Partitioning: divide a table by a column (usually date) so queries only scan relevant partitions. Example: `PARTITION BY DATE(created_at)` — query '2026-01-01' only scans Jan 2026 data, not all years. Clustering: sort data within partitions by one or more columns (high-cardinality: user_id, product_id). Both reduce bytes scanned = lower cost + faster queries. Snowflake: clustering is automatic (Z-order) but you specify cluster key. BigQuery: partitioning is mandatory for large tables, clustering is optional. Use partitioning for temporal data (dates, timestamps). Use clustering for high-cardinality columns (user_id, account_id, product_id). Combine both: partition by date, cluster by user_id.
▶When should I use Snowflake/BigQuery vs Postgres?
Postgres: transactional OLTP (inserts/updates/deletes), relational consistency (ACID), small-to-medium datasets (1-10TB), low latency (ms), complex JOINs. Snowflake/BigQuery: analytical OLAP (massive SELECTs), denormalized schemas (fact tables), 100TB-EB scale, batch queries (seconds to minutes OK), compressed storage, cheap retention.
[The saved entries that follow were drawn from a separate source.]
/-- The extra bits of each distance symbol, least significant first (R59, R92). -/
theorem test_decode_distance_extra :
    reads (.distExtra 0) [([], .dist0 (.extra 0), [])] = true ∧
    reads (.distExtra 1) [([], .dist1 (.extra 0), [])] = true ∧
    reads (.distExtra 2) [([], .dist2 (.extra 0), [])] = true ∧
    reads (.distExtra 3) [([], .dist3 (.extra 0), [])] = true ∧
    reads (.distExtra 4) [(word 1 0b1, .dist4 (.extra 1), [])] = true ∧
    reads (.distExtra 5) [(word 1 0b1, .dist5 (.extra 1), [])] = true ∧
    reads (.distExtra 6) [(word 2 0b10, .dist6 (.extra 1), [])] = true ∧
    reads (.distExtra 7) [(word 2 0b10, .dist7 (.extra 1), [])] = true ∧
    reads (.distExtra 8) [(word 3 0b100, .dist8 (.extra 1), [])] = true ∧
    reads (.distExtra 9) [(word 3 0b100, .dist9 (.extra 1), [])] = true ∧
    reads (.distExtra 10) [(word 4 0b1000, .dist10 (.extra 1), [])] = true ∧
    reads (.distExtra 11) [(word 4 0b1000, .dist11 (.extra 1), [])] = true ∧
    reads (.distExtra 12) [(word 5 0b10000, .dist12 (.extra 1), [])] = true ∧
    reads (.distExtra 13) [(word 5 0b10000, .dist13 (.extra 1), [])] = true ∧
    reads (.distExtra 14) [(word 6 0b100000, .dist14 (.extra 1), [])] = true ∧
    reads (.distExtra 15) [(word 6 0b100000, .dist15 (.extra 1), [])] = true ∧
    reads (.distExtra 16) [(word 7 0b1000000, .dist16 (.extra 1), [])] = true ∧
    reads (.distExtra 17) [(word 7 0b1000000, .dist17 (.extra 1), [])] = true ∧
    reads (.distExtra 18) [(word 8 0b10000000, .dist18 (.extra 1), [])] = true ∧
    reads (.distExtra 19) [(word 8 0b10000000, .dist19 (.extra 1), [])] = true ∧
    reads (.distExtra 20) [(word 9 0b100000000, .dist20 (.extra 1), [])] = true ∧
    reads (.distExtra 21) [(word 9 0b100000000, .dist21 (.extra 1), [])] = true ∧
    reads (.distExtra 22) [(word 10 0b1000000000, .dist22 (.extra 1), [])] = true ∧
    reads (.distExtra 23) [(word 10 0b1000000000, .dist23 (.extra 1), [])] = true ∧
    reads (.distExtra 24) [(word 11 0b10000000000, .dist24 (.extra 1), [])] = true ∧
    reads (.distExtra 25) [(word 11 0b10000000000, .dist25 (.extra 1), [])] = true ∧
    reads (.distExtra 26) [(word 12 0b100000000000, .dist26 (.extra 1), [])] = true ∧
    reads (.distExtra 27) [(word 12 0b100000000000, .dist27 (.extra 1), [])] = true ∧
    reads (.distExtra 28) [(word 13 0b1000000000000, .dist28 (.extra 1), [])] = true ∧
    reads (.distExtra 29) [(word 13 0b1000000000000, .dist29 (.extra 1), [])] = true := by
  decide

theorem test_decode_reserved_distance :
    reads (.dSym fixedD Hc.zero) [(word 5 0b11110, .dReserved 0, []), (word 5 0b11111, .dReserved 1, [])] = true := by
  decide +kernel

theorem test_decode_match_trailer :
    reads (.copy 258 32768) [([], .matchCopy 258 32768, [])] = true ∧
    reads .trailer [(word 8 0b01001101, .trailer 0xB2, [])] = true := by
  decide

/-- Every host row's access, by offset and bit (R23, R24, R98), at a base address of 0x4000. -/
theorem test_decode_host_writes :
    ([(0x00, 1, [.start]), (0x00, 2, [.eoi]), (0x00, 4, [.abort]), (0x00, 7, [.abort, .start, .eoi]), (0x00, 8, []),
      (0x04, 3, [.wrConfig 3]), (0x1C, 9, [.wrOutLimit 9]), (0x20, 0x1AB, [.push 0xAB]), (0x40, 1, [.crcInit]),
      (0x40, 2, []), (0x44, 0x131, [.crcByte 0x31]), (0x4C, 5, [.wrCrcExpect 5]), (0x08, 1, []), (0x3C, 1, [])] :
      List (Nat × Word × List Instr)).all
      (fun r => decide ((decodeHost 0x4000 (.write (0x4000 + r.1) 4 r.2.1)).toOption = some r.2.2)) = true := by
  decide

theorem test_decode_host_reads :
    ([(0x24, .pop), (0x48, .rdCrcValue), (0x50, .rdCrcStatus), (0x08, .rdReg 2), (0x00, .rdReg 0), (0x7C, .rdReg 31)] :
      List (Nat × Instr)).all
      (fun r => decide ((decodeHost 0x4000 (.read (0x4000 + r.1) 4)).toOption = some [r.2])) = true := by
  decide

theorem test_decode_host_refuses :
    (decodeHost 0x4000 (.read 0x4002 4)).toOption = none ∧ (decodeHost 0x4000 (.read 0x4000 2)).toOption = none ∧
    (decodeHost 0x4000 (.read 0x4080 4)).toOption = none ∧ (decodeHost 0x4000 (.write 0x3FFC 4 0)).toOption = none := by
  decide

/-! ## Table words, and the step they stand for (log 13, log 14) -/

theorem test_table_words :
    decodeTableWord 8 0x10 = some (.zhdrCmf 0x08) ∧ decodeTableWord 32 1 = some .start ∧
    decodeTableWord 13 0x189F = some (.len284 .code) ∧ decodeTableWord 40 0xA400000000 = some .pop ∧
    decodeTableWord 40 0x1C00000007 = some (.wrOutLimit 7) := by
  decide +kernel

theorem test_table_word_runs :
    after (step (State.reset.withFetchWord 13 0x189F)) (fun t => (t.phase, t.copy.lSym)) = some (.lextra, 284) ∧
    after (step (State.reset.withFetchWord 32 1)) (fun t => t.top) = some .running := by
  decide +kernel

/-! ## Single steps -/

/-- `78 00`: 0x7800 mod 31 = 12 (95_test_vectors.md section 2.1). -/
theorem test_zhdr_fcheck :
    let s : State := { here .zhdr (natBits 8 0x00) with sub := 1, zl := { State.reset.zl with cmf := 0x78 } }
    after (step s) (fun t => (t.top, t.err.kind, t.err.cause)) = some (.failed, 1, 1) := by
  decide +kernel

/-- `88 98`: CINFO is the first check to fail (95_test_vectors.md section 2.1). -/
theorem test_zhdr_cinfo :
    let s : State := { here .zhdr (natBits 8 0x98) with sub := 1, zl := { State.reset.zl with cmf := 0x88 } }
    after (step s) (fun t => (t.top, t.err.kind, t.err.cause, t.zl.flg)) = some (.failed, 6, 3, 0x98) := by
  decide +kernel

theorem test_zhdr_cmf :
    after (step (here .zhdr (natBits 8 0x78))) (fun t => (t.zl.cmf, t.sub, t.inp.cnt)) = some (0x78, 1, 0) := by
  decide +kernel

/-- Byte 01 at a block header: stored and final, with 5 bits discarded (95_test_vectors.md section 2.2). -/
theorem test_block_stored :
    after (step (here .bhdr (natBits 8 0x01))) (fun t => (t.phase, t.blockWord, t.inp.cnt)) =
      some (.storedHdr, 1, 0) := by
  decide +kernel

/-- Byte 07: BTYPE_RESERVED with 5 bits left, BLOCK 7 (95_test_vectors.md section 2.2). -/
theorem test_block_reserved :
    after (step (here .bhdr (natBits 8 0x07))) (fun t => (t.errWord, t.blockWord, t.phase)) =
      some (0x00050505, 7, .bhdr) := by
  decide +kernel

theorem test_block_fixed :
    after (step (here .bhdr (natBits 8 0x03))) (fun t => (t.phase, t.tabs.ll == fixedLL, t.inp.cnt)) =
      some (Phase.sym, true, 5) := by
  decide +kernel

/-- NLEN 0xFEFD is not the complement of LEN 2 (95_test_vectors.md section 2.2). -/
theorem test_stored_nlen :
    let s : State := { here .storedHdr (natBits 16 0xFEFD) with sub := 1, blk := { State.reset.blk with storedRem := 2 } }
    after (step s) (fun t => (t.err.cause, t.phase)) = some (6, .storedHdr) := by
  decide +kernel

/-- The first byte of 'Hi': ADLER is 0x00490049 (95_test_vectors.md section 2.2). -/
theorem test_stored_byte :
    let s : State := { here .storedCopy (natBits 8 0x48) with blk := { State.reset.blk with storedRem := 2 } }
    after (step s) (fun t => (t.out.fifo, t.adler, t.blk.storedRem, t.phase)) =
      some ([0x48], 0x00490049, 1, .storedCopy) := by
  decide +kernel

theorem test_dyn_hdr_hlit :
    after (step (here .dynHdr (natBits 5 0x1D))) (fun t => (t.blk.nlen, t.sub)) = some (286, 1) := by
  decide +kernel

/-- HLIT = 30 gives NLEN 287: DYN_COUNTS, once HCLEN is read (R128). -/
theorem test_dyn_hdr_counts :
    let s : State :=
      { here .dynHdr (natBits 4 0) with sub := 2, blk := { State.reset.blk with nlen := 287, ndist := 1 } }
    after (step s) (fun t => (t.err.cause, t.blk.ncode, t.inp.cnt)) = some (7, 4, 0) := by
  decide +kernel

/-- The second length sent is that of symbol 17 (R90, R129). -/
theorem test_dyn_clen :
    let s : State := { here .dynCl (natBits 3 5) with blk := { State.reset.blk with ncode := 4, lenIdx := 1 } }
    after (step s) (fun t => (t.blk.clLens.getD 17 0, t.blk.lenIdx)) = some (5, 2) := by
  decide +kernel

/-- A repeat as the first length: REP_NO_PREV (R130). -/
theorem test_rep16_first :
    let s : State := { here .dynLens [] with blk := { State.reset.blk with nlen := 257, ndist := 1 } }
    after (exec (.clRep16 .code) s) (fun t => t.err.cause) = some 10 := by
  decide +kernel

/-- 3 + 1 copies of the previous length (R132). -/
theorem test_rep16 :
    let s : State :=
      { here .dynLens (natBits 2 1) with
        blk := { State.reset.blk with nlen := 257, ndist := 1, clSym := 16, lenIdx := 1, lens := [7, 0, 0, 0, 0, 0] } }
    after (step s) (fun t => (t.blk.lens, t.blk.lenIdx, t.blk.clSym)) = some ([7, 7, 7, 7, 7, 0], 5, 0) := by
  decide +kernel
Example: use Postgres as your operational database (customer orders, inventory), stream/batch to Snowflake for analytics (revenue by region, cohort analysis). Postgres = source of truth for transactional data. Snowflake/BigQuery = analytics engine for historical analysis + ML.
▶How do I implement time travel in Snowflake?
Time travel = query a table as it was at a specific time in the past. Snowflake: `SELECT * FROM table_name AT (TIMESTAMP => '2026-01-01 10:00:00'::timestamp_tz)` or `BEFORE (STATEMENT => query_id)`. Retention: 90 days by default (configurable). Use cases: (1) accidental DELETE recovery; (2) auditing data changes; (3) A/B testing by querying different points in time; (4) debugging data pipeline bugs. Cost: minimal — just READS, no extra storage. BigQuery: no native time travel, but snapshots exist (table decorators) with cheaper storage: `SELECT * FROM table@1234567890000` (milliseconds since epoch). Snowflake time travel is a major advantage for audit/recovery workflows.
▶How do dbt models fit into Snowflake/BigQuery?
dbt (data build tool) = your transformation framework. Write SQL SELECT statements, dbt compiles to INSERT/CREATE TABLE/CREATE VIEW. Workflow: (1) raw data lands in Snowflake/BigQuery (Fivetran/Airbyte does EL); (2) dbt models transform raw → mart tables; (3) dbt manages dependencies (model A depends on model B); (4) dbt runs on schedule (daily) or on-demand; (5) dbt tracks lineage and tests data quality (e.g., `not_null`, `unique` checks). Both Snowflake and BigQuery have first-class dbt support — dbt adapters handle SQL dialect differences. Use dbt for: schema evolution, version control (git), documentation (auto-generated), testing, deployment CI/CD.